Petrofac for the last two years has been navigating legal challenges as Britain probes allegations of bribery at the company. But the company has managed to sign multiple contracts and sell some assets to beef-up its core business.
In February, a former senior executive pleaded guilty to 11 counts of bribery in relation to oil deals in Iraq and Saudi Arabia as part of an investigation brought on by Britain’s Serious Fraud Office (SFO).
While the company has not been charged on any accounts, the convicting of former executives and top bosses being called for inquiries have hammered Petrofac shares.
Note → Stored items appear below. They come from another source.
-- ==== Sys2Proof/Machine/Operands.lean ====
section
/-! DEFINITION. The operand forms (30_encoding.md R53). X and Y select `V[X]` and `V[Y]` (`State.getV`); NN and N are
used as they are; NNN is zero-extended; I is the only memory base, and BNNN the only sum of a register and a literal. -/

namespace Sys2Proof
namespace Machine

/-- `zext_16(NNN)`. -/
def addrOperand (nnn : Addr) : Word := nnn.zeroExtend 16

/-- `zext_16(v)` of a register value. -/
def wideOperand (b : Byte) : Word := b.zeroExtend 16

/-- `NNN + V[0]` modulo 2^16, the target of BNNN (41_display_control.md R79). -/
def State.v0Target (s : State) (nnn : Addr) : Word := addrOperand nnn + wideOperand (s.getV 0x0#4)

/-- `I + k` modulo 2^16: the k-th byte a memory transfer or a draw reaches, before `Ea` (20_memory.md R35). -/
def State.indexed (s : State) (k : Nat) : Word := s.i + BitVec.ofNat 16 k

/-- `V[X] & 0xF`: the key line EX9E and EXA1 test (44_rand_keys_timers.md R99). -/
def State.keyOperand (s : State) (x : RegIx) : Nibble := (s.getV x).extractLsb' 0 4

/-- The source of 8XY6 and 8XYE: Vy under `Q_SHIFT_COPY`, else Vx (43_alu.md R94, R96). -/
def State.shiftSource (s : State) (x y : RegIx) : Byte := if s.cfg.shiftCopy then s.getV y else s.getV x

/-- `0x0050 + V[X] × 5` modulo 2^16, without a mask (45_index_memory.md R107, decision D30; log 21). -/
def glyphAddr (b : Byte) : Word := 0x0050#16 + wideOperand b * 5#16

end Machine
end Sys2Proof
end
They lost nearly half of their value since the SFO first began its investigations into the company in May 2017 as part of a wider probe into
Monaco-based oil and gas consultancy Unaoil on suspected bribery, corruption and money laundering.
Petrofac did not provide an update on the investigation on Tuesday and the company’s shares were down 2% in early dealings.
“We continue to maintain excellent client relationships in all of our markets, although new order intake in the year to date reflects our recent challenges in Saudi Arabia and Iraq,” it said.
Petrofac did not provide additional information on the challenges that it is facing in those regions.
The company also said trading was in line with expectations and it was well-positioned for the second half with good revenue visibility and high levels of tendering activity.